Econometrics II

Econ 620
Instructor: Nicholas M. Kiefer  (nmk1)


Cornell University
Department of Economics
Spring 2008

 

Introduction

This course deals with estimation and inference using economic models and economic data. We will cover the linear regression model and variations that arise when "ideal" conditions are not met. We will also cover, at the introductory level, maximum likelihood estimation, nonlinear models and simultaneous equation models. We rely heavily on lecture notes. These are available from the course web page : http://instruct1.cit.cornell.edu/courses/econ620   and lecture notes should be read in advance of the lectures.

Text Books

A good econometrics text is a valuable supplement: consider Judge et al Theory and Practice of Econometrics, Johnston's Econometric Methods, Goldberger A Course in Econometrics, or Ruud An Introduction to Classical Econometric Theory. If you are uncomfortable with matrix algebra you should review (perhaps in a group) as soon as possible - it will come fast in lecture. A guide to readings in Judge is included in the lecture notes.

Paper

A short (10 pages) paper reporting an application of econometrics is required. You may use any economic data sets. CISER is a potential source of data. Also check the business library. A project proposal of 1~2 pages (ideally 1 page) describing the question you will be looking at, the data you will use, and the relevant references to the literature must be submitted for approval by 2/14; it is to your advantage to do this as soon as possible.

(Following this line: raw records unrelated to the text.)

/-! ### Equal outputs -/

/-- A result that fills the outputs of a valid command leaves no byte of them to what memory held before. -/
theorem read_outputs_eq {c : Config} {op : Op} {vis : Bool} {l : Params} {m m' : Memory} {dst out : List Word}
    (hvalid : validateOperands c op vis l = none) (hm : m.wf = true) (hm' : m'.wf = true)
    (hdst : dst.length = outWidth op l * outHeight op l) (hout : out.length = visCount vis l) {a : Nat}
    (ha : ∃ r ∈ outputRanges op vis l, AddrRange.contains r a = true) :
    ((m.writeWords l.dstAddr.toNat dst).writeWords l.visAddr.toNat out).read a =
      ((m'.writeWords l.dstAddr.toNat dst).writeWords l.visAddr.toNat out).read a := by
  obtain ⟨r, hr, hcontains⟩ := ha
  obtain ⟨hlo, hhi⟩ := AddrRange.contains_eq_true.mp hcontains
  have hbound : a < 2 ^ 32 := hhi.trans_le ((ranges_of_valid hvalid).1 r (List.mem_append_right _ hr))
  refine Memory.read_writeWords_eq (Memory.wf_writeWords hm _ _) (Memory.wf_writeWords hm' _ _) hbound ?_
  cases vis with
  | false =>
    obtain rfl : r = dstRange op l := by simpa [outputRanges] using hr
    exact .inr (Memory.read_writeWords_eq hm hm' hbound (.inl ⟨hlo, hdst ▸ hhi⟩))
  | true =>
    obtain rfl | rfl : r = dstRange op l ∨ r = visRange l := by simpa [outputRanges] using hr
    · exact .inr (Memory.read_writeWords_eq hm hm' hbound (.inl ⟨hlo, hdst ▸ hhi⟩))
    · exact .inl ⟨hlo, hout ▸ hhi⟩

/-- Settles O40: both machines store the same result, and it fills the outputs. -/
theorem resultIsFunctionOfInputs : Obligations.ResultIsFunctionOfInputs := by
  intro i op vis s s' hop hrun hrun' hm hm' hc hc' hlatch hsame
  obtain ⟨compute, hexec, hdetermined⟩ := exec_command_determined hop
  have hresult : compute s.cfg s.latch s.mem = compute s'.cfg s'.latch s'.mem :=
    hlatch ▸ hdetermined.congr hc hc' hrun.valid hsame
  rw [hexec, hexec, execCommand_of_running hrun, execCommand_of_running hrun', ← hresult]
  refine ⟨_, _, rfl, rfl, rfl, ?_, ?_, fun a ha => ?_⟩
  · simp only [storeResult, completeOk_outW, hlatch]
  · simp only [storeResult, completeOk_outH, hlatch]
  · simp only [storeResult, completeOk_mem, ← hlatch]
    exact read_outputs_eq hrun.valid hm hm' (hdetermined.dst hc) (hdetermined.vis hc) ha

end Sys2Proof.Machine
end

section
/-! SUPPORT. What a command without visual output stores, element by element, and pixel words by their lanes (00_scope.md R20, R23). -/

namespace Sys2Proof.Machine

open Sys2Proof.Reference

/-- A grid in one loop: its columns and rows are remainder and quotient of the position. -/
theorem grid_eq_map_range {α : Type} (cols rows : Nat) (f : Nat → Nat → α) :
    grid cols rows f = (List.range (rows * cols)).map fun i => f (i % cols) (i / cols) := by
  refine List.ext_getElem (by simp) fun i hi _ => ?_
  have hi' : i < rows * cols := by simpa using hi
  have hcols : 0 < cols := Nat.pos_of_mul_pos_left (Nat.zero_lt_of_lt hi')
  have helement := getElem_grid f (Nat.mod_lt i hcols) (Nat.div_lt_of_lt_mul (Nat.mul_comm rows cols ▸ hi'))
  simpa only [Nat.div_add_mod', List.getElem_map, List.getElem_range] using helement

/-- A running command whose result is a grid completes with DEGEN = 0, and output element (ox, oy) is the grid's value there. -/
theorem execCommand_grid {op : Op} {s : State} {compute : Config → Params → Memory → Result} {f : Nat → Nat → Word}
    (hrun : Running op false s) (hmem : s.mem.wf = true)
    (hcompute : compute s.cfg s.latch s.mem = ⟨grid (outWidth op s.latch) (outHeight op s.latch) f, [], false⟩) :
    Completed op false s (execCommand op false compute s) ∧ (execCommand op false compute s).degen = false ∧
      ∀ ox oy, ox < outWidth op s.latch → oy < outHeight op s.latch →
        output s (execCommand op false compute s) (outWidth op s.latch) ox oy = f ox oy := by
  have hfits : Result.Fits op false s.latch ⟨grid (outWidth op s.latch) (outHeight op s.latch) f, [], false⟩ := grid_fits f false
  rw [execCommand_of_running hrun, hcompute]
  refine ⟨storeResult_completed s hfits.dst hfits.vis, rfl, fun ox oy hox hoy => ?_⟩
  have hi : oy * outWidth op s.latch + ox < (grid (outWidth op s.latch) (outHeight op s.latch) f).length := by
    simpa using grid_index_lt hox hoy
  exact (readWord_dst_of_valid hrun.valid hmem hfits.dst hfits.vis hi).trans (getElem_grid f hox hoy)

/-! ### Lanes -/

/-- The bytes of a packed colour are its lanes, and byte 3 is 0 (00_scope.md R20). -/
theorem bytes_pack (l0 l1 l2 : Byte) :
    lane (pack l0 l1 l2) 0 = l0 ∧ lane (pack l0 l1 l2) 1 = l1 ∧ lane (pack l0 l1 l2) 2 = l2 ∧
      (pack l0 l1 l2).extractLsb' 24 8 = 0 := by
  have hbytes : wordBytes (pack l0 l1 l2) = [l0, l1, l2, 0] := wordBytes_wordOfBytes l0 l1 l2 0
  simp only [wordBytes, List.cons.injEq, and_true] at hbytes
  exact hbytes
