-- ==== Sys2Proof/Config.lean ====
section
/-! DEFINITION. The implementation parameters of spec/00_scope.md R6, and the free values. -/

namespace Sys2Proof

/-- `STACK_DEPTH` (R6): 15 or 16 entries. -/
inductive StackDepth where
  | fifteen
  | sixteen
  deriving DecidableEq, Repr

/-- The number a `STACK_DEPTH` stands for. -/
def StackDepth.toNat : StackDepth → Nat
  | .fifteen => 15
  | .sixteen => 16

/-- `SHIFT_SOURCE` (R6): the register `SHR` and `SHL` shift. -/
inductive ShiftSource where
  | vx
  | vy
  deriving DecidableEq, Repr

/-- `KEY_WAIT` (R6): what `LD Vx,K` does. -/
inductive KeyWait where
  | nop
  | block
  deriving DecidableEq, Repr

/-- `RESET_POLICY` (R6): the values of the open state at construction. -/
inductive ResetPolicy where
  | zero
  | arbitrary
  deriving DecidableEq, Repr

/-- The parameters of R6, fixed for one machine (R20). DESIGN CHOICE (log 1), safe: a machine carries its
parameters as plain data, so that a claim about every state is a claim for every value of them. -/
structure Config where
  stackDepth  : StackDepth
  shiftSource : ShiftSource
  /-- `FLAG_LAST`. -/
  flagLast    : Bool
  keyWait     : KeyWait
  /-- `STRICT_5_9`. -/
  strict59    : Bool
  resetPolicy : ResetPolicy
  /-- `FONT`: the bytes at 0x000 to 0x04F after construction. -/
  font        : Vector Byte 80
  deriving DecidableEq, Repr

/-- The `RAND` port (R6, spec/44_index_random.md R182): the byte of the n-th draw. A FREE VALUE (log 5),
safe: nothing constrains it. -/
opaque Config.randDraw : Nat → Byte

end Sys2Proof
end

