-- ==== Sys2Proof/Machine/Pixels.lean ====
section
/-! DEFINITION. The framebuffer XOR-plane engine (spec/45_draw_framebuffer.md R190 to R194). -/

namespace Sys2Proof.Machine

/-- `Pixel(x, y)` (spec/10_state.md R30). -/
def pixel (fb : Framebuffer) (x : Fin 64) (y : Fin 32) : Bool := fb[y][x]

/-- `Pixel(x, y) <- b`. -/
def setPixel (fb : Framebuffer) (x : Fin 64) (y : Fin 32) (b : Bool) : Framebuffer := fb.set y (fb[y].set x b)

/-- `px(x0, b) = (x0 + b) mod 64` (R190). -/
def pixelColumn (x0 : Byte) (b : Nat) : Fin 64 := Fin.ofNat 64 (x0.toNat + b)

/-- `py(y0, r) = (y0 + r) mod 32` (R190). -/
def pixelRow (y0 : Byte) (r : Nat) : Fin 32 := Fin.ofNat 32 (y0.toNat + r)

/-- The sprite bit at offset `b` of a row: bit 7 is the leftmost (R192). -/
def spriteBit (row : Byte) (b : Nat) : Bool := row.getLsbD (7 - b)

/-- One pixel of a draw: read, XOR, write, compare (R192). The accumulator is the framebuffer and `collided`. -/
def drawBit (x0 y0 row : Byte) (r : Nat) (acc : Framebuffer × Bool) (b : Nat) : Framebuffer × Bool :=
  let px := pixelColumn x0 b
  let py := pixelRow y0 r
  let old := pixel acc.1 px py
  let new := old ^^ spriteBit row b
  (setPixel acc.1 px py new, acc.2 || (old && !new))

/-- One row of a draw: offsets 0 to 7 (R192). -/
def drawRow (x0 y0 row : Byte) (r : Nat) (acc : Framebuffer × Bool) : Framebuffer × Bool :=
  (List.range 8).foldl (drawBit x0 y0 row r) acc

/-- The rows of a draw, the first at row offset `r` (R192). -/
def drawRows (x0 y0 : Byte) (r : Nat) (rows : List Byte) (acc : Framebuffer × Bool) : Framebuffer × Bool :=
  match rows with
  | [] => acc
  | row :: rest => drawRows x0 y0 (r + 1) rest (drawRow x0 y0 row r acc)

/-- `FbDraw(x0, y0, rows)` (R192): the framebuffer after the blit, and whether a set pixel was turned off. -/
def fbDraw (fb : Framebuffer) (x0 y0 : Byte) (rows : List Byte) : Framebuffer × Bool := drawRows x0 y0 0 rows (fb, false)

/-- `FbClear()` (R191): every pixel 0. -/
def fbClear : Framebuffer := blankFramebuffer

/-- The framebuffer after a draw or a clear. -/
def State.setFb (s : State) (fb : Framebuffer) : State := { s with fb := fb }

end Sys2Proof.Machine
end

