-- ==== Sys2Proof/Machine/Cycle.lean ====
section
/-! DEFINITION. The instruction cycle (spec/30_encoding.md R90): fetch, decode, execute with the PC update, timer tick. -/

namespace Sys2Proof.Machine

/-- The timer tick ends every cycle that completes, a `Stay` cycle too, and no other (spec/47_timers_memory.md R237). -/
def tickOutcome : Host.Outcome State Fault Refusal → Host.Outcome State Fault Refusal
  | .next t => .next t.tick
  | .fault f => .fault f
  | .refused r => .refused r

/-- Decodes a fetched word and executes it (R90): an illegal word is `DecodeError` with PC and the word
(spec/60_exceptions.md R250). -/
def State.runWord (s : State) (w : Word) : Host.Outcome State Fault Refusal :=
  match decodeWord s.cfg.strict59 w with
  | .reject _ => raise (.decodeError s.pc w)
  | .instr i => tickOutcome (exec i s)

/-- One cycle (R90). A latched fault is answered again (spec/60_exceptions.md R251); otherwise fetch, then decode, then
the instruction's own check (R253). A fault carries no state, so none of the cycle's writes survives it (R252). -/
def State.cycle (s : State) : Host.Outcome State Fault Refusal :=
  match s.fault with
  | some f => .fault f
  | none =>
    match s.fetch with
    | .error f => raise f
    | .ok w => s.runWord w

/-- `runCycle()` (R90), the `STEP` port: the state after the call, and what it answers. A fault is latched in the state
the cycle began in. -/
def State.runCycle (s : State) : State × StepResult :=
  match s.cycle with
  | .next t => (t, .ok)
  | .fault f => (s.latchFault f, .faulted f)
  | .refused r => (s, .refused r)

end Sys2Proof.Machine
end

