@[simp] theorem State.getV_latchFault (f : Fault) (q : RegIdx) : (s.latchFault f).getV q = s.getV q := rfl
@[simp] theorem State.getV_setI (w : Word) (q : RegIdx) : (s.setI w).getV q = s.getV q := rfl
@[simp] theorem State.getV_setDT (b : Byte) (q : RegIdx) : (s.setDT b).getV q = s.getV q := rfl
@[simp] theorem State.getV_setST (b : Byte) (q : RegIdx) : (s.setST b).getV q = s.getV q := rfl
@[simp] theorem State.getV_setMem (m : Memory) (q : RegIdx) : (s.setMem m).getV q = s.getV q := rfl
@[simp] theorem State.getV_setFb (fb : Framebuffer) (q : RegIdx) : (s.setFb fb).getV q = s.getV q := rfl
@[simp] theorem State.getV_advance (q : RegIdx) : s.advance.getV q = s.getV q := rfl
@[simp] theorem State.getV_skipNext (q : RegIdx) : s.skipNext.getV q = s.getV q := rfl
@[simp] theorem State.getV_jump (t : Word) (q : RegIdx) : (s.jump t).getV q = s.getV q := rfl
@[simp] theorem State.getV_stay (q : RegIdx) : s.stay.getV q = s.getV q := rfl
@[simp] theorem State.getV_push (w : Word) (q : RegIdx) : (s.push w).getV q = s.getV q := rfl
@[simp] theorem State.getV_pop (q : RegIdx) : s.pop.getV q = s.getV q := rfl
@[simp] theorem State.getV_consumeDraw (q : RegIdx) : s.consumeDraw.getV q = s.getV q := rfl
@[simp] theorem State.getV_emit (es : List DisplayEvent) (q : RegIdx) : (s.emit es).getV q = s.getV q := rfl
@[simp] theorem State.getV_tick (q : RegIdx) : s.tick.getV q = s.getV q := rfl
@[simp] theorem State.getV_keyPressed (k : Option Nibble) (q : RegIdx) : (s.keyPressed k).getV q = s.getV q := rfl

/-! ### The conditional skip and the flag-setting write -/

/-- A skip adds 4 when its condition holds and 2 otherwise. -/
theorem State.skipIf_pc (c : Bool) : (s.skipIf c).pc = if c then s.pc + 4 else s.pc + 2 := by
  cases c <;> rfl

@[simp] theorem State.skipIf_cfg (c : Bool) : (s.skipIf c).cfg = s.cfg := by cases c <;> rfl
@[simp] theorem State.skipIf_v (c : Bool) : (s.skipIf c).v = s.v := by cases c <;> rfl
@[simp] theorem State.skipIf_ireg (c : Bool) : (s.skipIf c).ireg = s.ireg := by cases c <;> rfl
@[simp] theorem State.skipIf_sp (c : Bool) : (s.skipIf c).sp = s.sp := by cases c <;> rfl
@[simp] theorem State.skipIf_stack (c : Bool) : (s.skipIf c).stack = s.stack := by cases c <;> rfl
@[simp] theorem State.skipIf_dt (c : Bool) : (s.skipIf c).dt = s.dt := by cases c <;> rfl
@[simp] theorem State.skipIf_st (c : Bool) : (s.skipIf c).st = s.st := by cases c <;> rfl
@[simp] theorem State.skipIf_mem (c : Bool) : (s.skipIf c).mem = s.mem := by cases c <;> rfl
@[simp] theorem State.skipIf_fb (c : Bool) : (s.skipIf c).fb = s.fb := by cases c <;> rfl
@[simp] theorem State.skipIf_keySlot (c : Bool) : (s.skipIf c).keySlot = s.keySlot := by cases c <;> rfl
@[simp] theorem State.skipIf_fault (c : Bool) : (s.skipIf c).fault = s.fault := by cases c <;> rfl
@[simp] theorem State.skipIf_events (c : Bool) : (s.skipIf c).events = s.events := by cases c <;> rfl
@[simp] theorem State.skipIf_draws (c : Bool) : (s.skipIf c).draws = s.draws := by cases c <;> rfl
@[simp] theorem State.getV_skipIf (c : Bool) (q : RegIdx) : (s.skipIf c).getV q = s.getV q := by cases c <;> rfl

Preliminary results will be presented to the class with the aid of handouts or transparencies beginning after the break. You will have 20 minutes for presentation - this is about the time allocated at the ES/AEA winter meetings and the ASA August meetings. You should plan to present at these meetings when you are on the job market and you might as well start practicing now. Have fun with these projects; this is what you are preparing to do for the rest of your careers. The final version of the paper is due at the end of classes (last lecture, that is,  5/1).

Grades

Grades will be based on the paper (35%), a midterm (20%), a cumulative final (35%), and on promptness in turning problem sets, the quality of your presentation, and participation in class discussion during the student presentations (10%). Failure to meet deadlines in turning in the proposal or the papers will be penalized heavily.

Midterm

The midterm will cover the first 14 lectures; the material required is thorough knowledge of the linear regression model, including GLS, and asymptotics at the level covered in class and notes. The midterm will occur on 3/13.

 

I encourage you to work together on problems and on the programming required for the projects.